Return exactly the lines below, starting with the one that has "let order (a" and going on through the one that has "then .greater else .less".
====================
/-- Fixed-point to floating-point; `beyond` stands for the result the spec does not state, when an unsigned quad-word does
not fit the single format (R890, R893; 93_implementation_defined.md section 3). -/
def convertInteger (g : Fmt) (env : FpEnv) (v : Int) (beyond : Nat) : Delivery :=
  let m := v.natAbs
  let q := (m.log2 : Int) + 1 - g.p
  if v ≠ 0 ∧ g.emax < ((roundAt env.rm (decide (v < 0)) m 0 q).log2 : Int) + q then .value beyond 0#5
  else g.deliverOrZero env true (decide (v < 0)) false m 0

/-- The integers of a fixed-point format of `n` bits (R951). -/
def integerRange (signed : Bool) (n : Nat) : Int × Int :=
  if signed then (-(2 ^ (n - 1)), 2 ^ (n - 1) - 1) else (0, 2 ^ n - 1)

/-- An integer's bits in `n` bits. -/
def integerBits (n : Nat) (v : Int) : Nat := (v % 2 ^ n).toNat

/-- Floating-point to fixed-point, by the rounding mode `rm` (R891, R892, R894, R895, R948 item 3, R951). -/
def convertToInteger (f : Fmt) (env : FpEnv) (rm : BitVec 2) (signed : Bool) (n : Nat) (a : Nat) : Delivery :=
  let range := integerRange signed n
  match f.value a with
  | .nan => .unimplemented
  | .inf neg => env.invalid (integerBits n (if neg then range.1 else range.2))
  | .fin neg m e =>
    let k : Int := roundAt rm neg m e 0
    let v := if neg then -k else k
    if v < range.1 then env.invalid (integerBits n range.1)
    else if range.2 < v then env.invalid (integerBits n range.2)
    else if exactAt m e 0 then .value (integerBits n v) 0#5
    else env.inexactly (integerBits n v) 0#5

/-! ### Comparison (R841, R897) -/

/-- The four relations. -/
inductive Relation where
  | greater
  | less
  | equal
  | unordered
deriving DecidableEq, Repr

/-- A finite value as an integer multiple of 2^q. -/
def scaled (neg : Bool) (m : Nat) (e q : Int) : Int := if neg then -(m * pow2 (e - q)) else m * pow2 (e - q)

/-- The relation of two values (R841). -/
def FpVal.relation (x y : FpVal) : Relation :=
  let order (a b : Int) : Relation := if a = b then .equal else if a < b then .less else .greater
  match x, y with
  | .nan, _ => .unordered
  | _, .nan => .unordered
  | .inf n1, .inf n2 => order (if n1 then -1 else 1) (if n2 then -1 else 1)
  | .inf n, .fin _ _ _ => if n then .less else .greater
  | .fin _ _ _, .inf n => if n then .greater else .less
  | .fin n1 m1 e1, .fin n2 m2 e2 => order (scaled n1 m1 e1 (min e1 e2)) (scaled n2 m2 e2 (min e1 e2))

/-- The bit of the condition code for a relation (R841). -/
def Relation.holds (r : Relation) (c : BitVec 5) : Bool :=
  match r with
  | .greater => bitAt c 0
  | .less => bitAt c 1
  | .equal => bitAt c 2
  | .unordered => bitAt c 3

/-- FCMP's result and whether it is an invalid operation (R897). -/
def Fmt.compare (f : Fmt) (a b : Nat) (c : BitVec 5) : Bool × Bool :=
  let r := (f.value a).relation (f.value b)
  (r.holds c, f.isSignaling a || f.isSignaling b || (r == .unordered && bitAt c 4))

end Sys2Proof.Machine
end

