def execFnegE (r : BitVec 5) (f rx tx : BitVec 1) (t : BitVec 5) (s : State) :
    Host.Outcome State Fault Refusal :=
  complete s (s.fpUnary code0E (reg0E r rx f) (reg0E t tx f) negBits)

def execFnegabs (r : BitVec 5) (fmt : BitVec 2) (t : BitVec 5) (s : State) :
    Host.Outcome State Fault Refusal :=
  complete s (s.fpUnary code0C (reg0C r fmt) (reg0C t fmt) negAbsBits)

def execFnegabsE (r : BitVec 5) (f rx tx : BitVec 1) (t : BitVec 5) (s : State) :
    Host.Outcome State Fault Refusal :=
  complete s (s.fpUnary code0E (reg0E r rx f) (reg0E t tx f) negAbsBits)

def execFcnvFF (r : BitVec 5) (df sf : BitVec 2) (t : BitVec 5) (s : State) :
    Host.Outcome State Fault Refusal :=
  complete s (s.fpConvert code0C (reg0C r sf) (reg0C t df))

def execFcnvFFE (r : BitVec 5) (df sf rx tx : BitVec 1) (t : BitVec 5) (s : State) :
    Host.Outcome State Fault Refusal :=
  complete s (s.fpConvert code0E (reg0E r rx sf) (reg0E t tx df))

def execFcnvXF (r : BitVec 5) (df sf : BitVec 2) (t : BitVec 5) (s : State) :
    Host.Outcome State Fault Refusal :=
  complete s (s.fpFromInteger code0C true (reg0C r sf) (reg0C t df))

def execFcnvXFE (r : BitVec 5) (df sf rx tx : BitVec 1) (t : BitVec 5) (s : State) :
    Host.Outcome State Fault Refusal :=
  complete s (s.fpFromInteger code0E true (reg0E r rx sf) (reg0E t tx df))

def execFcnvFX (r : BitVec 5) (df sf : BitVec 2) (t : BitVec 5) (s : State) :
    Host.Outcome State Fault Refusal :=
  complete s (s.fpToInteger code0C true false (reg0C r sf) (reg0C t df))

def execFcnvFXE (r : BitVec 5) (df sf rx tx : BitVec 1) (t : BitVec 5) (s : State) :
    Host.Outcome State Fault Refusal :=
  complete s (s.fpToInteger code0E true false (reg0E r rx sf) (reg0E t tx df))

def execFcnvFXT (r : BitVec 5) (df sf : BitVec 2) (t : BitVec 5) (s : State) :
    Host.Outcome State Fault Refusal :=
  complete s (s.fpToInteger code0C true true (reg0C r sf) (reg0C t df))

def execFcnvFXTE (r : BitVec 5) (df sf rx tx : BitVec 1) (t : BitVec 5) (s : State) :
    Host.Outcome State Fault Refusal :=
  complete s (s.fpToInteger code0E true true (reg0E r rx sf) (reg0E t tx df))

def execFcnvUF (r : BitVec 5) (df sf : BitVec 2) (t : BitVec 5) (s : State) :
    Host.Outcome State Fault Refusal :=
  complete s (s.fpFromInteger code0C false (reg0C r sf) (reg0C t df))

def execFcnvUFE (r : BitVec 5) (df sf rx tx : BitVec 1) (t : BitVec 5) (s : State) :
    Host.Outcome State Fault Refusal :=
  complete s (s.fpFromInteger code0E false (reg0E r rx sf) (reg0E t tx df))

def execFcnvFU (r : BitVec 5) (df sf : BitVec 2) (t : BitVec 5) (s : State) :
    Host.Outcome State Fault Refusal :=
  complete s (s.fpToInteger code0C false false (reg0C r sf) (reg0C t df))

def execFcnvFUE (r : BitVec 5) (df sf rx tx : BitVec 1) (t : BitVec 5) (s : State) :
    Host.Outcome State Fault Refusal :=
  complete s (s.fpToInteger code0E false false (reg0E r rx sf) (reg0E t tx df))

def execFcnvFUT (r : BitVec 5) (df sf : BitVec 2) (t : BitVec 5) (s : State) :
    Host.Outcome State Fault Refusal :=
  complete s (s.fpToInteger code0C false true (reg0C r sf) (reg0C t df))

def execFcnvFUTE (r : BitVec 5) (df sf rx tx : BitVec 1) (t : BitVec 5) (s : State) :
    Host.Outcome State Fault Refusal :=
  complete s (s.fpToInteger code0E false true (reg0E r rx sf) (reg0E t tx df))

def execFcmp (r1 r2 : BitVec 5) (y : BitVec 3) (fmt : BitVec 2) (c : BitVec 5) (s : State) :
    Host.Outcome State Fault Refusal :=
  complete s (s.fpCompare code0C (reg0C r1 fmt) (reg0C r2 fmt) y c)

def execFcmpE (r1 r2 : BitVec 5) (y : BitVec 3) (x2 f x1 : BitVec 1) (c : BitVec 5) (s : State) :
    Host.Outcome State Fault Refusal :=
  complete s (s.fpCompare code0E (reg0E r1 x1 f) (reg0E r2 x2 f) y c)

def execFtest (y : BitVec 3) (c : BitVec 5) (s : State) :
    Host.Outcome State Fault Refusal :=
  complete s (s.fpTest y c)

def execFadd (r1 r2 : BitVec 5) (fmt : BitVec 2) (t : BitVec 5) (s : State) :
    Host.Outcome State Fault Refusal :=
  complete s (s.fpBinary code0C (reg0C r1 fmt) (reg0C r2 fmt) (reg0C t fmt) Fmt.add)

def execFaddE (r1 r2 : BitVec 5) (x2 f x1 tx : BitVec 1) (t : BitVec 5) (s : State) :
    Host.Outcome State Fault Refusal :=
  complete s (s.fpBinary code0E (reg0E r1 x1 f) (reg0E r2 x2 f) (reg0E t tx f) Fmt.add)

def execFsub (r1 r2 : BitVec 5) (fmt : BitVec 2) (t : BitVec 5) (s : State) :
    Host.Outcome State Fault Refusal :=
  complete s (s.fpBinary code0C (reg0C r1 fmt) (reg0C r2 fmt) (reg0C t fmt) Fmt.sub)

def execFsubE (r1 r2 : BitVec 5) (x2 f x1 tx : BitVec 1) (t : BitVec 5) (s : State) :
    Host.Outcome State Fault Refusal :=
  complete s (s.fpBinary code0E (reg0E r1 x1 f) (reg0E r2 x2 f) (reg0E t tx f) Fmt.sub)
====================
__RESULT OF THIS TASK__.
  let order (a b : Int) : Relation := if a = b then .equal else if a < b then .less else .greater
  match x, y with
  | .nan, _ => .unordered
  | _, .nan => .unordered
  | .inf n1, .inf n2 => order (if n1 then -1 else 1) (if n2 then -1 else 1)
  | .inf n, .fin _ _ _ => if n then .less else .greater
  | .fin _ _ _, .inf n => if n then .greater else .less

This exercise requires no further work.